If you’re looking for an explanation, then here’s what the command does :
In the case of kabylake, the fid=0xb8 is the function id where bits [7:3] are the PCI device id, and bits [2:0] are the function id, so 0xb8 means PCI device 23.0 which is the SATA device. The rootspace is 0 meaning the main CPU root space, and the sideband channel 0x150100d9 means :
bit 28 : posted (for writes)
bits 27-24: bar 5 (AHCI)
bits 23-16: write opcode 1 : WriteBar
bits 15-8: read opcode 0 : ReadBar
bits 7-0: Port ID 0xD9
Writing at the address + 4 is the AHCI register control, and writing bit 0 to 1 means reset controller.
As “simple” as that.
That’s it! That was the last of my series of articles. I’m sure there’s a lot more stuff I could write about on how I got to that point, but it’s all very tedious and boring (the proof that it’s boring is that I don’t remember most of it). You can probably figure some of the stuff out from the ipclib code that is in there.
I unfortunately never got around to doing my ‘antivirus-immune keylogger’, but it’s not impossible. It turned out that it needed a lot more work than I originally thought it would, and I blame it all on Intel for not providing documentation. I’m sure it could have been done in one week if I didn’t have to spend a year trying to understand how any of the underlying architecture works.

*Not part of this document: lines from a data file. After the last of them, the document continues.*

/-- Counted from its end, the padded message begins with the digits of the bit length. -/
theorem getD_sha1Pad_lengthField (m : List Byte) (hk : k < 8) :
    (sha1Pad m).getD ((sha1Pad m).length - 1 - k) 0#8 = BitVec.ofNat 8 (8 * m.length / 256 ^ k) := by
  have htail := length_sha1LengthField m.length
  have hp (p : Nat) (h : 8 ≤ p) : p - 1 - k = p - 8 + (7 - k) := by omega
  rw [sha1Pad_eq, hp _ (by rw [length_blockPad htail]; omega), getD_blockPad_tail htail, getD_sha1LengthField _ hk]

/-! ### The digest (46_facade.md R233) -/

theorem isHexOf_hexBytes (b : List Byte) : IsHexOf b (hexBytes b) := by
  refine ⟨length_hexBytes b, fun i hi => ?_⟩
  obtain ⟨hhigh, hlow⟩ := getD_hexEncode hi
  have hbyte (j : Nat) : (hexBytes b).getD j 0#8 = ((hexEncode b).getD j 0#32).setWidth 8 :=
    List.getD_map (hexEncode b) 0#32 fun c => c.setWidth 8
  rw [hbyte, hbyte, hhigh, hlow]
  exact ⟨rfl, rfl⟩

@[simp] theorem length_createPasswordDigest (u : Sha1Unit) (pb : List Byte) : (createPasswordDigest u pb).length = 32 :=
  length_hexBytes _

/-- A hexadecimal character survives the widening to a code point, and is ASCII. -/
theorem isHexByte_setWidth {b : Byte} (hb : isHexByte b) :
    isHexByte ((b.setWidth 32).setWidth 8) ∧ (b.setWidth 32).toNat < 0x80 := by
  have hback : (b.setWidth 32).setWidth 8 = b := by simp
  refine ⟨hback.symm ▸ hb, ?_⟩
  unfold isHexByte at hb
  bv_omega

/-! ### The accessors after `PW.CONSTRUCT` (46_facade.md R236, R242, R243) -/

/-- The state after a `PW.CONSTRUCT` that completes with the password bytes `pb`. -/
def State.afterConstruct (s : State) (pb : List Byte) : State :=
  { s with
    pw := s.pw.writePrefix (s.tin.readPrefix s.tinlen.toNat), pwlen := s.tinlen.toNat,
    digest := padTo 32 (createPasswordDigest s.params.sha1 pb), pks := createKeySchedule pb, objv := true,
    err := 0x00#8 }

/-- A `PW.CONSTRUCT` that leaves `ERR` at 0 had a text with UTF-8 bytes, and stored the object of them. -/
theorem eq_afterConstruct_of_err_zero {t : State} (h : exec .pwConstruct s = .next t) (he : t.err = 0x00#8) :
    ∃ pb, utf8Encode (s.tin.readPrefix s.tinlen.toNat) = .ok pb ∧ t = s.afterConstruct pb := by
  obtain ⟨u, hc, rfl⟩ | ⟨f, rfl⟩ := exec_cases h
  · cases hc with
    | pwConstruct fits encoded => exact ⟨_, encoded, rfl⟩
  · exact absurd he (faultCode_ne_zero f)

theorem storedPassword_afterConstruct (s : State) (pb : List Byte) :
    (s.afterConstruct pb).storedPassword = s.tin.readPrefix s.tinlen.toNat := by
  have h := Memory.readPrefix_writePrefix s.pw (s.tin.readPrefix s.tinlen.toNat)
  rwa [Memory.length_readPrefix] at h

theorem digest_afterConstruct (s : State) (pb : List Byte) :
    (s.afterConstruct pb).digest.toList = createPasswordDigest s.params.sha1 pb :=
  toList_padTo_of_length (length_createPasswordDigest _ pb)
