-- ==== Sys2Proof/Laws/Bits.lean ====
section
/-! SUPPORT. Fields of words and their concatenation: taking apart what was put together and putting together what was taken
apart. -/

namespace Sys2Proof.Machine

theorem extractLsb'_append_hi {n m : Nat} (x : BitVec n) (y : BitVec m) : (x ++ y).extractLsb' m n = x := by
  apply BitVec.eq_of_getLsbD_eq
  intro i hi
  simp [BitVec.getLsbD_append, hi]

theorem extractLsb'_append_lo {n m : Nat} (x : BitVec n) (y : BitVec m) : (x ++ y).extractLsb' 0 m = y := by
  apply BitVec.eq_of_getLsbD_eq
  intro i hi
  simp [BitVec.getLsbD_append, hi]

theorem extractLsb'_join {n a b : Nat} (x : BitVec n) (lo : Nat) :
    x.extractLsb' (lo + b) a ++ x.extractLsb' lo b = x.extractLsb' lo (a + b) :=
  BitVec.extractLsb'_append_extractLsb'_eq_extractLsb' rfl

@[simp] theorem opcodeField_append (o : BitVec 8) (d : BitVec 64) : opcodeField (o ++ d) = o := extractLsb'_append_hi o d

@[simp] theorem operandField_append (o : BitVec 8) (d : BitVec 64) : operandField (o ++ d) = d :=
  extractLsb'_append_lo o d

/-- A command word is its opcode and its operand field (spec/30_encoding.md R45). -/
theorem opcodeField_append_operandField (w : CmdWord) : opcodeField w ++ operandField w = w := by
  simpa [opcodeField, operandField] using extractLsb'_join (a := 8) (b := 64) w 0

@[simp] theorem byteOperand_append (z : BitVec 56) (b : Byte) : byteOperand (z ++ b) = b := extractLsb'_append_lo z b

@[simp] theorem byteOperandZeros_append (z : BitVec 56) (b : Byte) : byteOperandZeros (z ++ b) = z :=
  extractLsb'_append_hi z b

/-- An operand field is its upper 56 bits and its byte (spec/30_encoding.md R46). -/
theorem byteOperandZeros_append_byteOperand (d : BitVec 64) : byteOperandZeros d ++ byteOperand d = d := by
  simpa [byteOperandZeros, byteOperand] using extractLsb'_join (a := 56) (b := 8) d 0

@[simp] theorem hiByte_append (a b : Byte) : hiByte (a ++ b) = a := extractLsb'_append_hi a b

@[simp] theorem loByte_append (a b : Byte) : loByte (a ++ b) = b := extractLsb'_append_lo a b

/-- A 16-bit value is its two bytes (spec/20_memory.md R33). -/
@[simp] theorem hiByte_append_loByte (c : BitVec 16) : hiByte c ++ loByte c = c := by
  simpa [hiByte, loByte] using extractLsb'_join (a := 8) (b := 8) c 0

/-- The four bytes of `be32`, put together again (spec/20_memory.md R32). -/
theorem be32_join (d : BitVec 32) :
    (d.extractLsb' 24 8 ++ d.extractLsb' 16 8 ++ d.extractLsb' 8 8 ++ d.extractLsb' 0 8 : BitVec 32) = d := by
  have h1 := extractLsb'_join (a := 8) (b := 8) d 16
  have h2 := extractLsb'_join (a := 8 + 8) (b := 8) d 8
  have h3 := extractLsb'_join (a := 8 + 8 + 8) (b := 8) d 0
  rw [h1, h2, h3]
  simp

/-- A slice of a slice. -/
theorem extractLsb'_slice {n k m lo s : Nat} (h : lo + m ≤ k) (x : BitVec n) :
    (x.extractLsb' s k).extractLsb' lo m = x.extractLsb' (s + lo) m := by
  apply BitVec.eq_of_getLsbD_eq
  intro i hi
  have h1 : lo + i < k := by omega
  simp [hi, h1, Nat.add_assoc]

theorem be32_append (a b c d : Byte) : be32 (a ++ b ++ c ++ d : BitVec 32) = [a, b, c, d] := by
  have h0 : (a ++ b ++ c ++ d : BitVec 32).extractLsb' 0 8 = d := extractLsb'_append_lo (a ++ b ++ c) d
  have u8 : (a ++ b ++ c ++ d : BitVec 32).extractLsb' 8 24 = a ++ b ++ c := extractLsb'_append_hi (a ++ b ++ c) d
  have v0 : (a ++ b ++ c : BitVec 24).extractLsb' 0 8 = c := extractLsb'_append_lo (a ++ b) c
  have v8 : (a ++ b ++ c : BitVec 24).extractLsb' 8 16 = a ++ b := extractLsb'_append_hi (a ++ b) c
  have w0 : (a ++ b : BitVec 16).extractLsb' 0 8 = b := extractLsb'_append_lo a b
  have w8 : (a ++ b : BitVec 16).extractLsb' 8 8 = a := extractLsb'_append_hi a b
  rw [← v8, extractLsb'_slice (by omega), ← u8, extractLsb'_slice (by omega)] at w0 w8
  rw [← u8, extractLsb'_slice (by omega)] at v0
  simp only [be32, h0, v0, w0, w8]

@[simp] theorem txSymbol_last (last : Bool) (b : Byte) : (txSymbol last b).getLsbD 8 = last := by
  revert b; revert last; decide +kernel

@[simp] theorem txSymbol_byte (last : Bool) (b : Byte) : (txSymbol last b).extractLsb' 0 8 = b := by
  revert b; revert last; decide +kernel

/-- Two TX symbols are equal only if their marks and bytes are. -/
theorem txSymbol_inj {l l' : Bool} {b b' : Byte} (h : txSymbol l b = txSymbol l' b') : l = l' ∧ b = b' :=
  ⟨by rw [← txSymbol_last l b, h, txSymbol_last], by rw [← txSymbol_byte l b, h, txSymbol_byte]⟩

/-- Reading the fields of a written frame gives them back, for 1 to 255 payload bytes (spec/30_encoding.md R52). -/
theorem decodeFrame_wireFrame (cfg : Config) {p : List Byte} (c : BitVec 16) (h1 : 1 ≤ p.length) (h2 : p.length ≤ 255) :
    decodeFrame cfg (wireFrame cfg p c) = .ok (frameInstr cfg p c) := by
  have hn : (BitVec.ofNat 8 p.length).toNat = p.length := by simp; omega
  have hz : BitVec.ofNat 8 p.length ≠ 0#8 := by intro h; rw [h] at hn; simp at hn; omega
  simp only [wireFrame, decodeFrame, hn]
  simp [hz]

end Sys2Proof.Machine
end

I’m sure there are a lot of other useful applications that can be done by running your own code in the ME. I’ve only done it using IPC scripts, but it should be possible to run binary executables (I know that PT did in their original exploit).

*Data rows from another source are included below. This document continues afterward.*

/-! ## Any instruction -/

/-- An instruction that answers a next state did so in one of the ways of `Executes`. -/
theorem exec_executes {i : Instr} {s t : State} (h : exec i s = .next t) : Executes s i t := by
  cases i with
  | crcClr => exact executes_of_execCrcClr h
  | crcUpd b => exact executes_of_execCrcUpd h
  | crcRd => exact executes_of_execCrcRd h
  | frmBegin => exact executes_of_execFrmBegin h
  | frmPush b => exact executes_of_execFrmPush h
  | frmSend => exact executes_of_execFrmSend h
  | frmAbort => exact executes_of_execFrmAbort h
  | cmdDuty d => exact executes_of_execCmdDuty h
  | stRd => obtain rfl := Host.Outcome.next.inj ((execStRd_eq s).symm.trans h); exact .stRd
  | txEmit last b => exact executes_of_execTxEmit h
  | reset => cases h; exact .reset
  | frameSetDuty d c => exact executes_of_emitFrame h (.inl ⟨d, c, rfl⟩)
  | frameW p c => exact executes_of_emitFrame h (.inr ⟨p, c, rfl⟩)

/-- A command is accepted outside SEND, and ST.RD in every phase; an accepted one always answers a next state. -/
theorem exists_exec_next {i : Instr} {s : State} (hc : i.isCommand = true) (hs : s.ph ≠ .send ∨ i = .stRd) :
    ∃ t, exec i s = .next t := by
  by_cases hst : i = .stRd
  · subst hst; exact ⟨_, execStRd_eq s⟩
  · have accepted : s.ph ≠ .send := hs.resolve_right hst
    have legalOrSeq (legal : List Phase) (run : State → State) : ∃ t, commandStep legal s run = .next t := by
      by_cases hm : s.ph ∈ legal
      · exact ⟨_, commandStep_run accepted hm run⟩
      · exact ⟨_, commandStep_seq accepted hm run⟩
    cases i with
    | cmdDuty d =>
      change ∃ t, execCmdDuty d s = .next t
      rw [execCmdDuty, whenAccepted_run accepted]
      split
      · exact ⟨_, rfl⟩
      · by_cases hm : s.ph ∈ [Phase.idle]
        · exact ⟨_, whenLegal_mem hm _⟩
        · exact ⟨_, whenLegal_not_mem hm _⟩
    | stRd => exact absurd rfl hst
    | crcClr | crcUpd | crcRd | frmBegin | frmPush | frmSend | frmAbort => exact legalOrSeq _ _
    | txEmit | reset | frameSetDuty | frameW => cases hc

end Sys2Proof.Machine
end

section
/-! What an instruction and a step leave as they are, and everything a step can do, said once. -/

namespace Sys2Proof.Machine

/-! ## What an instruction leaves unchanged -/

/-- No instruction writes the parameters, the HOST's words, the turns or the accepted words. -/
theorem Executes.ports {i : Instr} {s t : State} (h : Executes s i t) :
    t.cfg = s.cfg ∧ t.cmd = s.cmd ∧ t.turns = s.turns ∧ t.accepted = s.accepted := by
  cases h with
  | emitted => simp
  | raised | crcClr | crcUpd | crcRd | frmBegin | frmPush | frmSend | frmAbort | cmdDuty | stRd | reset =>
    exact ⟨rfl, rfl, rfl, rfl⟩

/-- Only TX.EMIT and the wire frames, which the HOST cannot issue, put a symbol on TX. -/
theorem Executes.tx_of_isCommand {i : Instr} {s t : State} (h : Executes s i t) (hc : i.isCommand = true) : t.tx = s.tx := by
  cases h with
  | emitted _ _ _ named => obtain ⟨_, rfl⟩ | ⟨_, _, rfl⟩ | ⟨_, _, rfl⟩ := named <;> cases hc
  | raised | crcClr | crcUpd | crcRd | frmBegin | frmPush | frmSend | frmAbort | cmdDuty | stRd | reset => rfl

/-- The answer of an instruction on RSP (R49, R50): an error's code, or OK with data from CRC.RD and ST.RD alone, for a
command; nothing for the other rows. -/
theorem Executes.response {i : Instr} {s t : State} (h : Executes s i t) :
    (i.isCommand = false ∧ t.rsp = s.rsp) ∨
    (i.isCommand = true ∧ ∃ e : Err, t = s.raise e ∧ (e = .len → s.ph = .build)) ∨
    (i.isCommand = true ∧ t.ef = s.ef ∧ ∃ data, t.rsp = s.rsp ++ [rspWord okCode data] ∧
      (data ≠ 0#16 → i = .crcRd ∨ i = .stRd)) := by
  cases h with
  | raised e command _ len => exact .inr (.inl ⟨command, e, rfl, len⟩)
  | emitted _ _ _ named =>
    refine .inl ⟨?_, by simp⟩
    obtain ⟨_, rfl⟩ | ⟨_, _, rfl⟩ | ⟨_, _, rfl⟩ := named <;> rfl
  | reset => exact .inl ⟨rfl, rfl⟩
  | crcRd => exact .inr (.inr ⟨rfl, rfl, _, rfl, fun _ => .inl rfl⟩)
  | stRd => exact .inr (.inr ⟨rfl, rfl, _, rfl, fun _ => .inr rfl⟩)
  | crcClr | crcUpd | frmBegin | frmPush | frmSend | frmAbort | cmdDuty =>
    exact .inr (.inr ⟨rfl, rfl, 0#16, rfl, fun h0 => absurd rfl h0⟩)

/-- A command answers with one response word. -/
theorem Executes.one_response {i : Instr} {s t : State} (h : Executes s i t) (hc : i.isCommand = true) :
    ∃ r, t.rsp = s.rsp ++ [r] := by
  obtain ⟨hn, -⟩ | ⟨-, e, rfl, -⟩ | ⟨-, -, data, hr, -⟩ := h.response
  · rw [hc] at hn; cases hn
  · exact ⟨_, rfl⟩
  · exact ⟨_, hr⟩

/-! ## What a step can do -/

/-- The ways the agent `u` makes the step from `s`: an accepted word is taken off CMD and its instruction runs or it is
ILLEGAL; a symbol goes out; RESET. The turns after the mover's own are left. -/
inductive Steps (s : State) : Turn → State → Prop
  | ran {w : CmdWord} {ws : List CmdWord} {post : List Turn} {i : Instr} {t : State} (turns : post <:+ s.turns)
      (offered : s.cmd = w :: ws) (accepted : accepts s w = true) (decoded : decodeCommand w = .ok i)
      (executed : Executes { s with turns := post, cmd := ws, accepted := s.accepted ++ [w] } i t) : Steps s .command t
  | illegal {w : CmdWord} {ws : List CmdWord} {post : List Turn} {e : DecodeError} (turns : post <:+ s.turns)
      (offered : s.cmd = w :: ws) (accepted : accepts s w = true) (rejected : decodeCommand w = .error e) :
      Steps s .command (State.raise .illegal { s with turns := post, cmd := ws, accepted := s.accepted ++ [w] })
  | emit {y : TxSym} {post : List Turn} (turns : post <:+ s.turns) (send : s.ph = .send) (next : s.nextSymbol = some y) :
      Steps s .emit (State.putSymbol y (State.advanceFrame { s with turns := post }))
  | reset {post : List Turn} (turns : post <:+ s.turns) : Steps s .reset (State.resetRegisters { s with turns := post })

/-- Neither the next symbol nor anything it is made of depends on the list of turns. -/
theorem State.nextSymbol_turns (s : State) (ts : List Turn) : State.nextSymbol { s with turns := ts } = s.nextSymbol := rfl

/-- The command agent is enabled where an accepted word is offered. -/
theorem enabled_command_iff {s : State} : enabled s .command = true ↔ ∃ w ws, s.cmd = w :: ws ∧ accepts s w = true := by
  cases hc : s.cmd <;> simp [enabled, hc]

/-- The turn of an enabled agent. -/
theorem takeTurn_steps {s t : State} {u : Turn} {post : List Turn} (turns : post <:+ s.turns) (hu : enabled s u = true)
    (h : takeTurn u { s with turns := post } = .next t) : Steps s u t := by
  cases u with
  | command =>
    obtain ⟨w, ws, offered, accepted⟩ := enabled_command_iff.mp hu
    obtain ⟨i, decoded, run⟩ | ⟨e, rejected, run⟩ := takeTurn_command (s := { s with turns := post }) offered
    · exact .ran turns offered accepted decoded (exec_executes (run.symm.trans h))
    · cases run.symm.trans h; exact .illegal turns offered accepted rejected
  | emit =>
    have send : s.ph = .send := by simpa [enabled] using hu
    rw [takeTurn_emit { s with turns := post } send] at h
    obtain ⟨-, y, next, rfl⟩ := emitNext_next.mp h
    exact .emit turns send next
  | reset => cases h; exact .reset turns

This whole experience was fun. More complex than I ever thought it would be, but still, a lot of fun. It also shows how dangerous the ME can be if someone hijacks it to run their own malicious firmware on it. The possibilities of having ME-viruses are huge, and it shows the importance of having good security and locking access to your flash chips if possible.
With this last article, I close the saga of the Intel ME reverse engineering and security research I’ve done in the last couple of years. I might still poke at it at some point, but I’m concentrating on other stuff for now, with my new business building a hosting service for D&D games being the focus of all my work. I hope the ipclib release I’m doing as well as these articles will be interesting to others and you’ll find something useful in it and perhaps it will inspire others to poke at things that weren’t really meant to be poked at.
It was fun, thanks for reading, and considering everything that’s happening in the world, stay safe!